Another influential figure in the surplus lines industry was Louis W. Biegler, who died in February 1995 at age 80. Mr. Biegler founded L.W. Biegler Inc., which later became Crum & Forster Managers Corp., and International Surplus Lines Co. He promoted specialty lines of insurance and, as chairman of the Illinois Insurance Exchange, helped make the IIE a leading surplus lines market.

The employee benefits profession also said goodbye to influential leaders.

William Harrison Givens Jr., senior vp of pension operations at the New York-based Equitable Life Assurance Society of the U.S., died of cancer in July 1985. Mr. Givens, 58, was a descendant of two U.S. presidents, William Henry Harrison and Benjamin Harrison. In addition to a 38-year career at Equitable, Mr. Givens was one of the forces behind the formation of the ERISA Industry Committee, a lobbying organization representing large employers on pension issues.

Sen. Jacob K. Javits, who died in March 1986 at age 81, was a principal architect of pension reform legislation in the 1970s that ultimately became the Employee Retirement Income Security Act of 1974. Among ERISA's provisions are vesting and funding requirements for pension plans and the creation of the federal Pension Benefit Guaranty Corp., which guarantees employees' and retirees' benefits if their employers' pension plans fail. The liberal Republican senator from New York served in Washington from 1957 through 1980, when he lost a bid for a fifth term. The fruit of his labor, ERISA, is his legacy to employee benefits.
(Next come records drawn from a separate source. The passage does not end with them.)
-- ==== Sys2Proof/WellFormed.lean ====
section
/-! DEFINITION. Which operands a command can carry: the shapes the ports, the card and the control page give them. -/

namespace Sys2Proof

/-- A burst begins on a beat of the 36-bit address space, has 1 to 16 beats, and a write carries whole beats (spec/01, The
system memory port). A burst that crosses its page is well formed: the part itself answers it (R3). -/
def Burst.wf (b : Burst) : Bool :=
  b.addr % 16 == 0 && decide (b.addr < 2 ^ 36) && decide (1 ≤ b.beats) && decide (b.beats ≤ 16) &&
    b.data.length == (if b.write then 16 * b.beats else 0)

/-- The argument words of one burst are whole beats and lie in the 96-byte argument area (R19, R217). -/
def SlotWrite.wf (w : SlotWrite) : Bool := w.args.length % 4 == 0 && decide (w.args.length ≤ 24)

/-- A host write to the control page as it is observed: whole beats, at most 16 of them, inside the page (R7, R13, R19). -/
def pageWriteWf (offset : Nat) (data : List Byte) : Bool :=
  offset % 16 == 0 && data.length % 16 == 0 && decide (16 ≤ data.length) && decide (data.length ≤ 256) &&
    decide (offset % 4096 + data.length ≤ 4096) && decide (offset + data.length ≤ Config.controlBytes)

namespace Instr

/-- The operands of a command are ones its source can send. -/
def wf : Instr → Bool
  | .burstAccept b => b.wf
  | .controlPageWrite off d => pageWriteWf off d
  | .cardReadBlock _ d => d.length == Config.sectorBytes
  | .setGeometry w | .setWindow w | .start w | .status w | .clearFlags w | .setEventMask w | .resetShots w | .abort w => w.wf
  | .loadOpen w | .loadClose w | .loadCancel w | .arm w | .disarm w | .setSync w | .snapshot w | .setDarkPolicy w => w.wf
  | .skipDark w | .protect w | .unprotect w | .release w | .queryShot w | .viewSelect w | .cardInit w | .store w => w.wf
  | .cardWrite w | .cardRead w | .cardCancel w | .cardResume w | .setLimits w => w.wf
  | .hardReset _ | .resetRelease | .capacityObtained _ | .resetWritesDone | .burstClassify | .forwardedBurst | .guardWrite => true
  | .ingestWrite | .ingestRead | .viewRead | .viewWrite | .bundleWrite | .bundleRead | .arbiterGrant | .frameBurstEnd => true
  | .producerBeatWrite | .consumerWrite _ | .statusRecordHostWrite | .eventRecordWritten | .producerWritten => true
  | .resultDataWritten | .slotResultWritten | .loadChecksDone | .loadTimeout | .extentListRead => true
  | .syncTransition _ | .syncEdgeAccept | .armInTransition _ | .armInAccept | .sensorPulseEnd | .flushEnd => true
  | .armWindowExpiry | .settleGuardExpiry | .programmedTimeExpiry | .integrationLimit | .strobeFire | .strobePulseEnd => true
  | .darkFlushEnd | .darkIntegrationExpiry | .ingestCommit | .readoutTimeout | .stage1End | .stage3End | .passEnd => true
  | .rowRendered | .cardDetectTransition _ | .cardInserted | .cardRemoval | .cardResetWaitExpiry | .powerUpPollTimer => true
  | .powerUpTimeout | .cardResponse _ | .cardResponseTimeout | .cardDataStatus _ | .cardBusyEnd | .cardBusyTimeout => true
  | .cardDataTimeout | .runAttemptFailed | .tempReadingStart | .tempReadingEnd _ _ | .tempReadingTimeout => true
  | .supplyTransition _ | .supplyState | .shtResetClear | .resetShotsDone => true

end Instr
end Sys2Proof
end

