-- ==== Sys2Proof/Certificates/Slice0/Obligations.lean ====
section
/-! DEFINITION. The statements for the provers: what the KB614's commands do, from the numbered rules of the spec. -/

open Sys2Proof Sys2Proof.Machine

/-! ## The queue, the clock, reset -/

/-- Tier 1. A step runs the command at the front of the queue on the state with the queue's rest. -/
def Obligations.StepRunsTheFrontCommand : Prop :=
  ∀ (c : Instr) (rest : List Instr) (s : State), s.pending = c :: rest → step s = exec c { s with pending := rest }

/-- Tier 1. With no command waiting, one REFCLK cycle passes (the model's choice, log entry 1): the prescaler counts to 24, 27
or 48 cycles by the REFCLK_SEL straps and the timebase then advances by one (R78); while RESET_IN is asserted neither moves. The
reset sequence (R17, R40, R78, R81, R86, R182, R207, R212): RESET_RELEASE samples the lines and starts the first probe reading;
CAPACITY_OBTAINED keeps the capacity and queues the reset writes in order; RESET_WRITES_DONE, once all have completed, opens the
system memory port. That there are eleven, the two index beats being two bursts, and that they go ahead of any earlier write is
the model's choice (log entry 17). -/
def Obligations.ClockAndResetSequenceAdvance : Prop :=
  (∀ s : State, s.pending = [] →
    (s.part.phase = .asserted → step s = .next s) ∧
    (s.part.phase ≠ .asserted →
      step s = .next
        { s with
          part :=
            { s.part with
              clock :=
                if s.part.clock.prescale + 1 < (if s.part.straps.refclkSel = 0 then 24 else if s.part.straps.refclkSel = 1 then 27 else 48)
                then ⟨s.part.clock.prescale + 1, s.part.clock.time⟩ else ⟨0, s.part.clock.time + 1⟩ } })) ∧
  ((∀ s : State, s.part.phase = .asserted →
    exec .resetRelease s = .next
      { s with
        part :=
          { s.part with
            phase := .released
            esu := { s.part.esu with contact := s.part.pins.sync, button := s.part.pins.arm }
            cde := { s.part.cde with seated := s.part.pins.card, card := if s.part.pins.card then .present else .absent }
            tsm :=
              { s.part.tsm with
                supply := if s.part.pins.supply then .low else .normal
                schedule := some ⟨s.part.clock.time, 250000⟩, transaction := some ⟨s.part.clock.time, 10000⟩ } } }) ∧
  (∀ (c : Capacity) (s : State), s.part.phase = .released →
    exec (.capacityObtained c) s = .next
      { s with
        part :=
          { s.part with
            phase := .resetWrites
            pts := { s.part.pts with capacity := capacityBytes c }
            resetWrites := 11
            cpa :=
              { s.part.cpa with
                writes :=
                  [.resetStatus, .resetSlot 0, .resetSlot 1, .resetSlot 2, .resetSlot 3, .resetSlot 4, .resetSlot 5, .resetSlot 6,
                    .resetSlot 7, .resetProducer, .resetConsumer] ++ s.part.cpa.writes } } }) ∧
  ([Capacity.gib1, .gib2, .gib4, .gib8, .gib16].map capacityBytes = [1, 2, 4, 8, 16].map (· * 2 ^ 30)) ∧
  (∀ s : State, s.part.phase = .resetWrites → s.part.resetWrites = 0 →
    exec .resetWritesDone s = .next { s with part := { s.part with phase := .running } }))

/-- Tier 1. What the spec gives the machine at hard reset (R4, R15, R17, R40, R41, R42, R57, R58, R62, R77, R79, R109, R110,
R128, R151, R182, R206, R213), at State.reset. R4 and R26 give the mode and the base of entry 0 by the straps: that State.reset
has them at 0 and SERVICE low, hence LOADER and base 0, is the model's choice (log entry 2). -/
def Obligations.ResetStateHoldsTheSpecsValues : Prop :=
  let p := State.reset.part
  p.pts.queue = [] ∧ p.pts.geometry = none ∧ p.pts.windows[0] = ⟨true, .control, 0, 65536⟩ ∧
  (∀ i : Fin 16, i ≠ 0 → p.pts.windows[i].present = false) ∧ p.port.starvation = 0 ∧ p.port.last = .cde ∧ p.port.busy = none ∧
  p.cpa.mode = .loader ∧ (∀ n : Fin 8, p.cpa.slots[n] = ⟨0, List.replicate 24 0, none⟩) ∧ p.cpa.writes = [] ∧
  p.cpa.producer = 0 ∧ p.cpa.consumer = 0 ∧ p.cpa.irq = false ∧ p.cpa.mask = BitVec.allOnes 22 ∧ p.cpa.dropped = false ∧
  p.cpa.updates = 0 ∧ p.icr.strayCount = 0 ∧ p.sht.guardCount = 0 ∧
  p.cal.tables = ⟨none, none, [], [], none, [(List.range 1024).map (· / 4)], [(4096, 4096, 4096)]⟩ ∧
  p.cal.committed = ⟨false, false, false, false, false⟩ ∧ p.cal.session = .none ∧ p.cal.timer = none ∧
  p.sht.layout = none ∧ p.sht.slots = [] ∧ p.sht.records = [] ∧ p.sht.counter = 1 ∧ p.sht.protectedCount = 0 ∧
  p.esu.active = ⟨200, 2000, 30, 5000, 3000, 100, 0, .sync, 0, 1000000, .first, 0⟩ ∧ p.esu.staged = none ∧ p.esu.seq = .idle ∧
  p.esu.flushLine = false ∧ p.esu.integLine = false ∧ p.esu.readLine = false ∧ p.esu.strobeLine = false ∧
  p.dfl.policy = ⟨.capture, 2, 2, 256⟩ ∧ p.dfl.entries = [] ∧ p.dfl.transients = [] ∧ p.dfl.capture = none ∧
  p.icr.target = none ∧ p.dpe.queue = [] ∧ p.dpe.pass = none ∧ p.prn.selection = none ∧ p.prn.cache = none ∧
  p.cde.policy = .fixed ∧ p.cde.lastClass = .shot ∧ p.cde.nextId = 1 ∧ p.cde.requests = [] ∧ p.cde.capacity = none ∧
  p.cde.clock = .low ∧ p.tsm.temp = .fault ∧ p.tsm.reading = none ∧ p.tsm.warm = 180 ∧ p.tsm.critical = 240 ∧ p.tsm.hysteresis = 8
Martin Slate, executive director of the PBGC, died in February 1997 at age 51 after a heart attack. Appointed to head the PBGC in 1993, Mr. Slate joined the PBGC when the agency's financial condition was so precarious that some feared it would need a taxpayer bailout. Reform legislation that Mr. Slate helped shepherd through Congress closed loopholes in federal law and put the PBGC -- and the pension insurance system -- on a sounder financial footing.